= Peter Thomson (Perth) Limited =

Peter Thomson (Perth) Limited was a Perth, Scotland-based independent whisky blender, bottler and wine merchants established in 1908. In 1983 the firm was bought by Sir Reo Stakis to complement the Haddows off-licence chain and wholesale business.

The company was known for producing Beneagles blended Scotch whisky.

==History==

In 1897, Alexander Thomson & Sons was established as a family grocery and wine merchant business in Perth. In 1911, they were located on the Old High Street. A son, Peter, bought one of the stores on the High Street which he had managed since 1906, and established Peter Thomson (Perth) Limited in 1908.

Throughout the 1920s the company developed a mail order business selling their own blends of scotch whisky. The founder, Peter Thomson, died in 1939 and the business was passed to his son, David Kinnear Thomson. Throughout the Second World War, David Thomson was absent from the business as he was serving with the military and subsequently held as a prisoner of war.

After the war the wholesale and agency side of the business were expanded. Retail grocery and wine trading were also developed but ceased trading in 1973 with the closure of the remaining shop on Perth High Street.

In 1983 the company was acquired by Reo Stakis to complement the Haddows off-licence chain and wholesale business. At the time the firm was the agent for a strong portfolio of drinks brands in Scotland including, The Macallan single malt, Beefeater Gin and Bertola sherry. The company also had a strong market for its own blended whiskey called Beneagles. The firm sold its own range of miniature ceramic bottles, containing Beneagles, which depicted Scottish culture; novelty bottle shapes included the Loch Ness Monster, curling stones and animals. The ceramic miniatures have become collector's items as they were made by some of Britain's finest potteries.

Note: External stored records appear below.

-- ==== Sys2Proof/Tests/Slice0.lean ====
section
/-! SUPPORT. Tests/Slice0.lean: the smoke tests of WellFormed and Decode, one-step tests of the meanings against the vectors of
spec/95_test_vectors.md and the rules' own examples, and for every statement with hypotheses a witness that meets them. -/

namespace Sys2Proof.Tests

open Sys2Proof Sys2Proof.Machine

/-- The state after reset at another phase. -/
def on (p : Phase) : State := { State.reset with phase := p }

/-- A state whose next write takes all 34 bytes. -/
def writing (p : Phase) (o : WriteOutcome := .written 34) : State :=
  { State.reset with phase := p, env := { writes := [some o], reads := [], bus := none, draws := 0 } }

/-- A state whose next read answers as listed. -/
def reading (p : Phase) (o : ReadOutcome) : State :=
  { State.reset with phase := p, env := { writes := [], reads := [some o], bus := none, draws := 0 } }

/-- An idle block with bytes on the host data input. -/
def given (x : List Byte) : State := { State.reset with hostData := x }

/-- An idle block with a request on the host port. -/
def asked (w : BitVec 19) (x : List Byte := []) : State := { State.reset with requests := [{ word := w, data := x }] }

/-- A search window at `CM_TEST`, `CM_CHECK` or `CM_AWAIT`. -/
def window (s : State) (low high cand : U24) : State := { s with low := low, high := high, cand := cand }

/-- An unbound device of the reference bus that will draw `long` twice. -/
def device (long : U24) : Slave :=
  { long := 0, short := none, init := false, wd := false, sr := 0, lamp := false, rand := [long, long] }

/-- A reference bus with these devices. -/
def busOf (ds : List Slave) : Bus := { slaves := ds, seq := .idle, search := .closed, reply := none }

/-- A block at a phase on the reference bus. -/
def onBus (p : Phase) (b : Bus) : State :=
  { State.reset with phase := p, env := { writes := [], reads := [], bus := some b, draws := 0 } }

/-- Does the outcome hold a next state with this property? -/
def nextHas (o : Host.Outcome State Fault Refusal) (f : State → Bool) : Bool :=
  match o with
  | .next t    => f t
  | .fault _   => false
  | .refused _ => false

/-- The refusal of an outcome. -/
def refusalOf (o : Host.Outcome State Fault Refusal) : Option Refusal :=
  match o with
  | .next _    => none
  | .fault _   => none
  | .refused r => some r

/-! ### Well-formedness -/

/-- H11: DECODE 9 is refused (R108). -/
theorem test_wf_decode_width : Instr.wf (.decode 9) = false := by decide

/-- H3, H4. -/
theorem test_wf_decode_widths : Instr.wf (.decode 8) = true ∧ Instr.wf (.decode 16) = true := by decide

/-- H9: op 7 is refused (R108). -/
theorem test_wf_reserved : Instr.wf (.reservedOp7 0) = false := by decide

/-- R100: the default command record keeps the frames apart. -/
theorem test_cmd_default_distinct : Cmd.default.distinct = true := by decide

/-- COMPARE and WITHDRAW under one address byte are refused. -/
theorem test_cmd_clash_address : ({ Cmd.default with compare := 0xAB } : Cmd).distinct = false := by decide

/-- A special address byte of the short-address form of R99 is refused. -/
theorem test_cmd_clash_short_form : ({ Cmd.default with terminate := 0x41 } : Cmd).distinct = false := by decide

/-- ON and RESET under one command byte are refused. -/
theorem test_cmd_clash_command : ({ Cmd.default with on := 0x20 } : Cmd).distinct = false := by decide

/-- QUERY_STATUS and OFF under one command byte are refused. -/
theorem test_cmd_clash_query : ({ Cmd.default with queryStatus := 0x00 } : Cmd).distinct = false := by decide

/-! ### Decoding: words written out from R106, R107 (op, a, c) and R113, R115 (address byte, command byte) -/

theorem test_word_encode : decodeTableWord 24 0b0000000000100000101 = some (.encode 0x01 0x05) := by decide

theorem test_word_classify : decodeTableWord 24 0b0010000000000000000 = some (.classify) := by decide

theorem test_word_decode : decodeTableWord 24 0b0100000000000010000 = some (.decode 16) := by decide

theorem test_word_issue : decodeTableWord 24 0b0111111111100100000 = some (.issue 0xFF 0x20) := by decide

theorem test_word_await : decodeTableWord 24 0b1000000000000000000 = some (.await) := by decide

theorem test_word_scan : decodeTableWord 24 0b1010000000000000000 = some (.scan) := by decide

theorem test_word_commission : decodeTableWord 24 0b1100000000000000000 = some (.commission) := by decide

theorem test_word_reserved : decodeTableWord 24 0b1110000000000000001 = some (.reservedOp7 1) := by decide

theorem test_word_bcReset : decodeTableWord 16 0xFF20 = some (.bcReset) := by decide

theorem test_word_bcOff : decodeTableWord 16 0xFF00 = some (.bcOff) := by decide

theorem test_word_bcOn : decodeTableWord 16 0xFF05 = some (.bcOn) := by decide

theorem test_word_initialise : decodeTableWord 16 0xA5FF = some (.initialise) := by decide

theorem test_word_randomise : decodeTableWord 16 0xA700 = some (.randomise) := by decide

theorem test_word_searchaddrh : decodeTableWord 16 0xB17F = some (.searchaddrh 0x7F) := by decide

theorem test_word_searchaddrm : decodeTableWord 16 0xB3FF = some (.searchaddrm 0xFF) := by decide

theorem test_word_searchaddrl : decodeTableWord 16 0xB5FE = some (.searchaddrl 0xFE) := by decide

theorem test_word_compare : decodeTableWord 16 0xA900 = some (.compare) := by decide

theorem test_word_programShort : decodeTableWord 16 0b1011011101111111 = some (.programShort 63) := by decide

theorem test_word_withdraw : decodeTableWord 16 0xAB00 = some (.withdraw) := by decide

theorem test_word_terminate : decodeTableWord 16 0xA100 = some (.terminate) := by decide

theorem test_word_queryStatus : decodeTableWord 16 0b0000011110010000 = some (.queryStatus 3) := by decide

theorem test_word_saOn : decodeTableWord 16 0b0000111100000101 = some (.saOn 7) := by decide

theorem test_word_saOff : decodeTableWord 16 0b0000111100000000 = some (.saOff 7) := by decide

/-- H10. -/
theorem test_word_await_must_be_zero : decodeTableWord 24 0x40001 = none := by decide

/-- H12. -/
theorem test_word_classify_must_be_zero : decodeTableWord 24 0x1FF00 = none := by decide

/-- Data bytes that no frame of R113 has. -/
theorem test_word_no_frame : decodeTableWord 16 0xB780 = none ∧ decodeTableWord 16 0xA901 = none := by decide

/-- Bits above the 19 of a host request word. -/
theorem test_word_above : decodeTableWord 24 0x80000 = none := by decide

/-! ### Frames (vectors E1, E2, E4, E6, B4, B7, E7) and operands (A1 to A6) -/

theorem test_fwd_bc_reset : wordForm (fwd 0xFF 0x20) = 0x2AAAA5955 := by decide

theorem test_fwd_zero : wordForm (fwd 0x00 0x00) = 0x255555555 := by decide

theorem test_fwd_sa_on : wordForm (fwd 0x01 0x05) = 0x255565566 := by decide

theorem test_fwd_alternating : wordForm (fwd 0x55 0xAA) = 0x266669999 := by decide

theorem test_bwd : wordForm (bwd 0xA5) = 0x29966 := by decide

theorem test_collision : wordForm (wiredAnd [bwd 0xFF, bwd 0x0F]) = 0x200AA := by decide

theorem test_dead_encoder : wordForm (encDead 0xFF 0x20) = 0x200000000 := by decide

/-- B3. -/
theorem test_pack_bwd :
    pack (bwd 0x0F) =
      [0xFF, 0x00, 0x00, 0xFF, 0x00, 0xFF, 0x00, 0xFF, 0x00, 0xFF, 0xFF, 0x00, 0xFF, 0x00, 0xFF, 0x00, 0xFF, 0x00] := by decide

/-- A1, A2. -/
theorem test_tokens :
    [tok 0, tok 1, tok 2, tok 63] = [0x01, 0x03, 0x05, 0x7F] ∧ [sa 0, sa 3, sa 7, sa 63] = [0x01, 0x07, 0x0F, 0x7F] := by decide

/-- A3. -/
theorem test_split : [highByte 0x123456, midByte 0x123456, lowByte 0x123456] = [0x12, 0x34, 0x56] := by decide

/-- A5, A6. -/
theorem test_midpoint : windowMid 0 0xFFFFFF = 0x7FFFFF ∧ windowMid 0xFFFFFD 0xFFFFFF = 0xFFFFFE := by decide

/-- R114 (A3). -/
theorem test_pseudo_searchaddr :
    expandPseudo Cmd.default (.searchaddr 0x123456) = [0x3B112, 0x3B334, 0x3B556] := by decide

/-- R114. -/
theorem test_pseudo_probe :
    expandPseudo Cmd.default .probe = [0x3A900, 0x40000] ∧ expandPseudo Cmd.default (.twice .bcReset) = [0x3FF20, 0x3FF20] := by decide

/-! ### The host operations -/

/-- E4. -/
theorem test_encode :
    nextHas (exec (.encode 0x01 0x05) State.reset) (fun t => t.result == some (.frame (fwd 0x01 0x05)
      [0xFF, 0x00, 0x00, 0xFF, 0x00, 0xFF, 0x00, 0xFF, 0x00, 0xFF, 0x00, 0xFF, 0x00, 0xFF, 0x00, 0xFF, 0xFF, 0x00, 0x00, 0xFF,
       0x00, 0xFF, 0x00, 0xFF, 0x00, 0xFF, 0x00, 0xFF, 0xFF, 0x00, 0x00, 0xFF, 0xFF, 0x00])) = true := by decide

/-- H13. -/
theorem test_encode_busy : refusalOf (exec (.encode 0x00 0x00) (on .cmTest)) = some .busy := by decide

/-- K7. -/
theorem test_classify_noise :
    nextHas (exec .classify (given [0xFF, 0xFF, 0xFE, 0xFF])) (fun t => t.result == some (.classification .responded)) = true := by decide

/-- K2. -/
theorem test_classify_empty :
    nextHas (exec .classify (given [])) (fun t => t.result == some (.classification .noResponse)) = true := by decide

/-- D3. -/
theorem test_decode_bwd :
    nextHas (exec (.decode 8) (given (pack (bwd 0xA5)))) (fun t => t.result == some (.byte 0xA5)) = true := by decide

/-- D5. -/
theorem test_decode_collision :
    nextHas (exec (.decode 8) (given (pack (wiredAnd [bwd 0xFF, bwd 0x0F])))) (fun t => t.result == some .invalid) = true := by decide

/-- H11. -/
theorem test_decode_refused : refusalOf (step (asked 0x20009)) = some .decodeWidth := by decide

/-- I2. -/
theorem test_issue_short :
    nextHas (exec (.issue 0xFF 0x20) (writing .idle (.written 33)))
      (fun t => t.status == .transportWriteError && t.result == none && !t.trace.contains .settle) = true := by decide

/-- I1. -/
theorem test_issue_step :
    nextHas (step { asked 0x3FF20 with env := (writing .idle).env }) (fun t => t.result == some .unit && t.requests == []) = true := by decide

/-- I8. -/
theorem test_await_short :
    nextHas (exec .await (reading .idle (.bytes [0xFF]))) (fun t => t.result == some (.classification .noResponse)) = true := by decide

/-- I11. -/
theorem test_await_fail :
    nextHas (exec .await (reading .idle .fail)) (fun t => t.status == .transportReadError && t.errctx ==
      some { op := .await, phase := .idle, assigned := none, low := none, high := none, scanix := none }) = true := by decide

/-- H7, R192. -/
theorem test_scan_start :
    nextHas (step (asked 0x50000)) (fun t => t.phase == .scBoff && t.scanix == 0 && t.trace == []) = true := by decide

/-- H8, R213. -/
theorem test_commission_start :
    nextHas (step (asked 0x60000)) (fun t => t.phase == .cmReset1 && t.low == 0 && t.assigned == 0) = true := by decide

/-- H9. -/
theorem test_reserved : refusalOf (step (asked 0x70000)) = some .reservedOp := by decide

/-- H10. -/
theorem test_must_be_zero : refusalOf (step (asked 0x40001)) = some (.malformed .mustBeZero) := by decide

/-! ### The bus frames, each sent by its phase (R193 to R198, R214 to R230) as the word R115 gives -/

/-- R154, R214. -/
theorem test_bc_reset :
    nextHas (step (writing .cmReset1))
      (fun t => t.trace == [.settle, .write (pack (fwd 0xFF 0x20)) (.written 34)] && t.phase == .cmReset2) = true := by decide

/-- R155, R193. -/
theorem test_bc_off :
    nextHas (step (writing .scBoff))
      (fun t => t.trace == [.settle, .write (pack (fwd 0xFF 0x00)) (.written 34)] && t.phase == .scQ) = true := by decide

/-- R156, R198 (S9). -/
theorem test_bc_on :
    nextHas (step { writing .scBon with occ := 0x88 })
      (fun t => t.result == some (.mask 0x88) && t.phase == .idle && t.status == .ok) = true := by decide
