-- ==== Sys2Proof/Syntax.lean ====
section
/-! DEFINITION. The commands that the block takes: one constructor for each row of the command table, and the types of their operands. -/

namespace Sys2Proof

/-- Who issues a register access: a host port, a logic engine or the Keeper (R54). -/
inductive Requester where
  | host (p : Fin 2)
  | engine (e : Fin 4)
  | keeper
  deriving DecidableEq, Repr

/-- A register page: block code and instance (R46, R47). -/
structure Page where
  code : Nat
  inst : Nat := 0
  deriving DecidableEq, Repr

/-- The clock islands of R12. -/
inductive Island where
  | solve | loop | logic | net | time | host | keep | field | aon
  deriving DecidableEq, Repr

/-- The two descriptor-set slots of R103. -/
inductive Slot where
  | a | b
  deriving DecidableEq, Repr

/-- An output tile of a product block (R133): the operand tiles whose products it sums, each of 64 elements row by row, and the 64 accumulators that the lane returns. -/
structure TileOut where
  ops : List (List Int × List Int)
  acc : List Int
  deriving DecidableEq, Repr

/-- What a lane returns for a block (R133, R134, R136). -/
inductive BlockResult where
  /-- A product block: its output tiles. -/
  | product (tiles : List TileOut)
  /-- A factorisation or tsolve block: the rows of the factor L that it has formed or used, diagonal in UQ7.24, the rest in Q15.16. -/
  | factor (rows : List (List Int))
  /-- The block has read data with an uncorrectable SECDED error. -/
  | memError
  deriving DecidableEq, Repr

/-- The two slot fields whose writes go to staging and active configuration (R211). -/
inductive LiveReg where
  | spFixed | manOut
  deriving DecidableEq, Repr

/-- A writer of a PWM duty: a requester through the page, or a loop route (R234). -/
inductive DutyWriter where
  | page (r : Requester)
  | route
  deriving DecidableEq, Repr

/-- The addressing modes of R250. -/
inductive AM where
  | dir | idx | ind | imm
  deriving DecidableEq, Repr

/-- What a write reaches that returns CHG_STATE to EMPTY (R278). -/
inductive ChgReg where
  | loadDst | loadWords | region
  deriving DecidableEq, Repr

/-- A block of a descriptor: its stage, and its number among the blocks of the phase in progress (R133, R136). -/
structure BlockAt where
  stage : Fin 257
  blk : Nat
  deriving DecidableEq, Repr

/-- A Delay_Req or a Pdelay_Req as it is received: which of the two, the port identity of its sender, its sequence number (R389). -/
structure DelayReq where
  pdelay : Bool
  src : BitVec 80
  seq : BitVec 16
  deriving DecidableEq, Repr

/-- The causes of failure of a logic engine (R286), the expired watchdog apart. -/
inductive EngineFault where
  | bankError | progError | selfTest
  deriving DecidableEq, Repr

/-- The staging fields of the calendar before STG_CENT (R401). -/
inductive StgReg where
  | sec | min | hour | day | month | year
  deriving DecidableEq, Repr

/-- How a transmission attempt on CAN ended (R416, R417). -/
inductive CanTxResult where
  | success | lostArbitration
  /-- A bit error in the data field: recessive sent, dominant seen (R424). -/
  | dataBitError
  /-- An ACK error, with or without a dominant bit seen during the error flag (R422). -/
  | ackError (dominant : Bool)
  /-- Any other error detected as transmitter. -/
  | otherError
  /-- A stuff error during arbitration that ISO 11898-1 exempts from the rise of TEC (R422). -/
  | exemptError
  deriving DecidableEq, Repr

/-- The end of a transmission attempt on CAN: how it ended, how many ns ago its start of frame showed (R421), and the delay that it measured from CAN_TX to CAN_RX, in FIELD cycles (R414). -/
structure CanAttempt where
  res : CanTxResult
  back : Nat
  delay : Option Nat
  deriving DecidableEq, Repr

/-- A receive error on CAN (R422). -/
inductive CanErr where
  | error | dominantAfterFlag
  deriving DecidableEq, Repr

/-- The memory that the patrol scrub reads (R535). -/
inductive ScrubMem where
  | solver | general | loop | rc | prog | data | ret | image | ring | patch
  deriving DecidableEq, Repr

/-- What a scrub read finds (R535). -/
inductive ScrubResult where
  | clean | corrected | uncorrectable
  deriving DecidableEq, Repr

/-- The kinds of vote request that a witness receives (R489). -/
inductive VoteKind where
  | retain | take | transfer
  deriving DecidableEq, Repr

/-- A vote request: pair by its lower address, requesting unit, the unit that a transfer names, kind and epoch (R489). -/
structure VoteReq where
  kind : VoteKind
  pair : Nat
  from_ : Nat
  to_ : Nat
  epoch : Word
  deriving DecidableEq, Repr

/-- An NMEA 0183 ZDA sentence (R379): whether its checksum is good, and its date and time as decimal numbers. -/
structure Zda where
  ok : Bool
  hour : Nat
  min : Nat
  sec : Nat
  day : Nat
  month : Nat
  year : Nat
  deriving DecidableEq, Repr

/-- Station states (R307). -/
inductive StnState where
  | off | joining | run | missing | down
  deriving DecidableEq, Repr

/-- Station qualities (R307). -/
inductive StnQuality where
  | absent | fresh | stale
  deriving DecidableEq, Repr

In 1985 Scottish and Newcastle Breweries acquired Peter Thomson (Perth) Limited and Thomson Haddow from Sir Reo Stakis. The whiskey interest of Peter Thomson (Perth) Limited was incorporated into Charles Mackinlay and Co based in Leith, which was the sister company of Waverley Vintners Limited, owned by Scottish and Newcastle. Later that year Charles Mackinlay and Co was acquired by Invergordon Distilleries and in 1993 they were bought by Whyte & Mackay.